Ozone API launches guide to help banks commercialise open banking for revenue growth
Ozone API announced the launch of “Commercialising Open Banking: A Practical Guide” on March 30, 2026, to help banks transform regulatory compliance into revenue streams. The free resource outlines three API business models for quick commercial wins, addressing open banking mandates now active in around 60 jurisdictions globally.
Announcement specifics
The guide, released by Ozone API—founded by authors of the UK open banking standard—covers three strategic frameworks: foundational APIs for market presence through usage tiers on regulatory baselines, premium APIs for direct revenue including payment initiation and identity verification, and distribution channel APIs for growth by embedding products in third-party platforms. The resource includes 90-day quick wins, build-versus-buy analysis, regional specifics, performance metrics, implementation timelines, and common pitfalls. Brazil serves as a benchmark with 35 million active users and 2.3 billion weekly API communications demonstrating commercial scale.
“Open banking is now operating in around 60 jurisdictions. That should be a moment to celebrate. But the honest reality is most banks are still treating it as a compliance project. No commercial model, no revenue, no real incentive to go further. We wrote this guide because we’ve sat with banks, central banks, and regulators across six continents and seen what works.”

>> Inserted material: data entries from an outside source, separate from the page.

-- ==== Sys2Proof/Laws/State.lean ====
section
/-! SUPPORT. What the shared updates of the state leave alone: one lemma per field per update. -/
namespace Sys2Proof.Machine

open Sys2Proof

@[simp] theorem updPan_regs (s : State) (p : Nat) (f : Pan → Pan) : (s.updPan p f).regs = s.regs := rfl
@[simp] theorem updPan_latched (s : State) (p : Nat) (f : Pan → Pan) : (s.updPan p f).latched = s.latched := rfl
@[simp] theorem updPan_perf (s : State) (p : Nat) (f : Pan → Pan) : (s.updPan p f).perf = s.perf := rfl
@[simp] theorem updPan_perfSnap (s : State) (p : Nat) (f : Pan → Pan) : (s.updPan p f).perfSnap = s.perfSnap := rfl
@[simp] theorem updPan_power (s : State) (p : Nat) (f : Pan → Pan) : (s.updPan p f).power = s.power := rfl
@[simp] theorem updPan_dev (s : State) (p : Nat) (f : Pan → Pan) : (s.updPan p f).dev = s.dev := rfl
@[simp] theorem updPan_cad (s : State) (p : Nat) (f : Pan → Pan) : (s.updPan p f).cad = s.cad := rfl
@[simp] theorem updPan_toc (s : State) (p : Nat) (f : Pan → Pan) : (s.updPan p f).toc = s.toc := rfl
@[simp] theorem updPan_img (s : State) (p : Nat) (f : Pan → Pan) : (s.updPan p f).img = s.img := rfl
@[simp] theorem updPan_fabric (s : State) (p : Nat) (f : Pan → Pan) : (s.updPan p f).fabric = s.fabric := rfl
@[simp] theorem updPan_ctxs (s : State) (p : Nat) (f : Pan → Pan) : (s.updPan p f).ctxs = s.ctxs := rfl
@[simp] theorem updPan_lastHid (s : State) (p : Nat) (f : Pan → Pan) : (s.updPan p f).lastHid = s.lastHid := rfl
@[simp] theorem updPan_inlets (s : State) (p : Nat) (f : Pan → Pan) : (s.updPan p f).inlets = s.inlets := rfl
@[simp] theorem updPan_queues (s : State) (p : Nat) (f : Pan → Pan) : (s.updPan p f).queues = s.queues := rfl
@[simp] theorem updPan_ringer (s : State) (p : Nat) (f : Pan → Pan) : (s.updPan p f).ringer = s.ringer := rfl
@[simp] theorem updPan_keyhold (s : State) (p : Nat) (f : Pan → Pan) : (s.updPan p f).keyhold = s.keyhold := rfl
@[simp] theorem updPan_arb (s : State) (p : Nat) (f : Pan → Pan) : (s.updPan p f).arb = s.arb := rfl
@[simp] theorem updPan_stores (s : State) (p : Nat) (f : Pan → Pan) : (s.updPan p f).stores = s.stores := rfl
@[simp] theorem updPan_blobs (s : State) (p : Nat) (f : Pan → Pan) : (s.updPan p f).blobs = s.blobs := rfl
@[simp] theorem updPan_car (s : State) (p : Nat) (f : Pan → Pan) : (s.updPan p f).car = s.car := rfl
@[simp] theorem updPan_fns (s : State) (p : Nat) (f : Pan → Pan) : (s.updPan p f).fns = s.fns := rfl
@[simp] theorem updPan_belfry (s : State) (p : Nat) (f : Pan → Pan) : (s.updPan p f).belfry = s.belfry := rfl
@[simp] theorem updPan_sweep (s : State) (p : Nat) (f : Pan → Pan) : (s.updPan p f).sweep = s.sweep := rfl
@[simp] theorem updPan_dbg (s : State) (p : Nat) (f : Pan → Pan) : (s.updPan p f).dbg = s.dbg := rfl
@[simp] theorem updPan_pending (s : State) (p : Nat) (f : Pan → Pan) : (s.updPan p f).pending = s.pending := rfl
@[simp] theorem updPan_out (s : State) (p : Nat) (f : Pan → Pan) : (s.updPan p f).out = s.out := rfl
@[simp] theorem updPan_free (s : State) (p : Nat) (f : Pan → Pan) : (s.updPan p f).free = s.free := rfl

@[simp] theorem updCtx_regs (s : State) (c : Nat) (f : Ctx → Ctx) : (s.updCtx c f).regs = s.regs := rfl
@[simp] theorem updCtx_latched (s : State) (c : Nat) (f : Ctx → Ctx) : (s.updCtx c f).latched = s.latched := rfl
@[simp] theorem updCtx_perf (s : State) (c : Nat) (f : Ctx → Ctx) : (s.updCtx c f).perf = s.perf := rfl
@[simp] theorem updCtx_perfSnap (s : State) (c : Nat) (f : Ctx → Ctx) : (s.updCtx c f).perfSnap = s.perfSnap := rfl
@[simp] theorem updCtx_power (s : State) (c : Nat) (f : Ctx → Ctx) : (s.updCtx c f).power = s.power := rfl
@[simp] theorem updCtx_dev (s : State) (c : Nat) (f : Ctx → Ctx) : (s.updCtx c f).dev = s.dev := rfl
@[simp] theorem updCtx_cad (s : State) (c : Nat) (f : Ctx → Ctx) : (s.updCtx c f).cad = s.cad := rfl
@[simp] theorem updCtx_toc (s : State) (c : Nat) (f : Ctx → Ctx) : (s.updCtx c f).toc = s.toc := rfl
@[simp] theorem updCtx_img (s : State) (c : Nat) (f : Ctx → Ctx) : (s.updCtx c f).img = s.img := rfl
@[simp] theorem updCtx_pans (s : State) (c : Nat) (f : Ctx → Ctx) : (s.updCtx c f).pans = s.pans := rfl
@[simp] theorem updCtx_fabric (s : State) (c : Nat) (f : Ctx → Ctx) : (s.updCtx c f).fabric = s.fabric := rfl
@[simp] theorem updCtx_lastHid (s : State) (c : Nat) (f : Ctx → Ctx) : (s.updCtx c f).lastHid = s.lastHid := rfl
@[simp] theorem updCtx_inlets (s : State) (c : Nat) (f : Ctx → Ctx) : (s.updCtx c f).inlets = s.inlets := rfl
@[simp] theorem updCtx_queues (s : State) (c : Nat) (f : Ctx → Ctx) : (s.updCtx c f).queues = s.queues := rfl
@[simp] theorem updCtx_ringer (s : State) (c : Nat) (f : Ctx → Ctx) : (s.updCtx c f).ringer = s.ringer := rfl
@[simp] theorem updCtx_keyhold (s : State) (c : Nat) (f : Ctx → Ctx) : (s.updCtx c f).keyhold = s.keyhold := rfl
@[simp] theorem updCtx_arb (s : State) (c : Nat) (f : Ctx → Ctx) : (s.updCtx c f).arb = s.arb := rfl
@[simp] theorem updCtx_stores (s : State) (c : Nat) (f : Ctx → Ctx) : (s.updCtx c f).stores = s.stores := rfl
@[simp] theorem updCtx_blobs (s : State) (c : Nat) (f : Ctx → Ctx) : (s.updCtx c f).blobs = s.blobs := rfl
@[simp] theorem updCtx_car (s : State) (c : Nat) (f : Ctx → Ctx) : (s.updCtx c f).car = s.car := rfl
@[simp] theorem updCtx_fns (s : State) (c : Nat) (f : Ctx → Ctx) : (s.updCtx c f).fns = s.fns := rfl
@[simp] theorem updCtx_belfry (s : State) (c : Nat) (f : Ctx → Ctx) : (s.updCtx c f).belfry = s.belfry := rfl
@[simp] theorem updCtx_sweep (s : State) (c : Nat) (f : Ctx → Ctx) : (s.updCtx c f).sweep = s.sweep := rfl
@[simp] theorem updCtx_dbg (s : State) (c : Nat) (f : Ctx → Ctx) : (s.updCtx c f).dbg = s.dbg := rfl
@[simp] theorem updCtx_pending (s : State) (c : Nat) (f : Ctx → Ctx) : (s.updCtx c f).pending = s.pending := rfl
@[simp] theorem updCtx_out (s : State) (c : Nat) (f : Ctx → Ctx) : (s.updCtx c f).out = s.out := rfl
@[simp] theorem updCtx_free (s : State) (c : Nat) (f : Ctx → Ctx) : (s.updCtx c f).free = s.free := rfl

@[simp] theorem updFn_regs (s : State) (n : Nat) (f : Fn → Fn) : (s.updFn n f).regs = s.regs := rfl
@[simp] theorem updFn_latched (s : State) (n : Nat) (f : Fn → Fn) : (s.updFn n f).latched = s.latched := rfl
@[simp] theorem updFn_perf (s : State) (n : Nat) (f : Fn → Fn) : (s.updFn n f).perf = s.perf := rfl
@[simp] theorem updFn_perfSnap (s : State) (n : Nat) (f : Fn → Fn) : (s.updFn n f).perfSnap = s.perfSnap := rfl
@[simp] theorem updFn_power (s : State) (n : Nat) (f : Fn → Fn) : (s.updFn n f).power = s.power := rfl
@[simp] theorem updFn_dev (s : State) (n : Nat) (f : Fn → Fn) : (s.updFn n f).dev = s.dev := rfl
@[simp] theorem updFn_cad (s : State) (n : Nat) (f : Fn → Fn) : (s.updFn n f).cad = s.cad := rfl
@[simp] theorem updFn_toc (s : State) (n : Nat) (f : Fn → Fn) : (s.updFn n f).toc = s.toc := rfl
@[simp] theorem updFn_img (s : State) (n : Nat) (f : Fn → Fn) : (s.updFn n f).img = s.img := rfl
@[simp] theorem updFn_pans (s : State) (n : Nat) (f : Fn → Fn) : (s.updFn n f).pans = s.pans := rfl
@[simp] theorem updFn_fabric (s : State) (n : Nat) (f : Fn → Fn) : (s.updFn n f).fabric = s.fabric := rfl
@[simp] theorem updFn_ctxs (s : State) (n : Nat) (f : Fn → Fn) : (s.updFn n f).ctxs = s.ctxs := rfl
@[simp] theorem updFn_lastHid (s : State) (n : Nat) (f : Fn → Fn) : (s.updFn n f).lastHid = s.lastHid := rfl
@[simp] theorem updFn_inlets (s : State) (n : Nat) (f : Fn → Fn) : (s.updFn n f).inlets = s.inlets := rfl
@[simp] theorem updFn_queues (s : State) (n : Nat) (f : Fn → Fn) : (s.updFn n f).queues = s.queues := rfl
@[simp] theorem updFn_ringer (s : State) (n : Nat) (f : Fn → Fn) : (s.updFn n f).ringer = s.ringer := rfl
@[simp] theorem updFn_keyhold (s : State) (n : Nat) (f : Fn → Fn) : (s.updFn n f).keyhold = s.keyhold := rfl
@[simp] theorem updFn_arb (s : State) (n : Nat) (f : Fn → Fn) : (s.updFn n f).arb = s.arb := rfl
@[simp] theorem updFn_stores (s : State) (n : Nat) (f : Fn → Fn) : (s.updFn n f).stores = s.stores := rfl
@[simp] theorem updFn_blobs (s : State) (n : Nat) (f : Fn → Fn) : (s.updFn n f).blobs = s.blobs := rfl
@[simp] theorem updFn_car (s : State) (n : Nat) (f : Fn → Fn) : (s.updFn n f).car = s.car := rfl
@[simp] theorem updFn_belfry (s : State) (n : Nat) (f : Fn → Fn) : (s.updFn n f).belfry = s.belfry := rfl
@[simp] theorem updFn_sweep (s : State) (n : Nat) (f : Fn → Fn) : (s.updFn n f).sweep = s.sweep := rfl
@[simp] theorem updFn_dbg (s : State) (n : Nat) (f : Fn → Fn) : (s.updFn n f).dbg = s.dbg := rfl
@[simp] theorem updFn_pending (s : State) (n : Nat) (f : Fn → Fn) : (s.updFn n f).pending = s.pending := rfl
@[simp] theorem updFn_out (s : State) (n : Nat) (f : Fn → Fn) : (s.updFn n f).out = s.out := rfl
@[simp] theorem updFn_free (s : State) (n : Nat) (f : Fn → Fn) : (s.updFn n f).free = s.free := rfl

— Huw Davies, Co-founder and CEO at Ozone API
Why it matters: This statement underscores Ozone’s hands-on expertise across global implementations, positioning the guide as a practical resource drawn from real-world deployments rather than theoretical frameworks.
Industry context
Open banking infrastructure continues maturing globally, yet most banks view it as a cost centre amid ongoing expenses including API maintenance and security certifications. The guide shifts institutional focus toward monetisation strategies, mirroring Brazil’s demonstrated success and anticipating European Union PSD3 expansions.
Ozone API supports Bahrain and Kingdom of Saudi Arabia standards while powering regional banking institutions. The United Arab Emirates and Saudi Arabia advance toward distribution APIs, aligning with fintech development hubs in Dubai and Riyadh. This positions MENA for embedded finance growth amid Saudi Vision 2030 initiatives.
Conclusion
The guide equips banks to realise open banking’s commercial potential, with Ozone forecasting accelerated commercialisation and open finance milestones in 2026, particularly across emerging markets including MENA.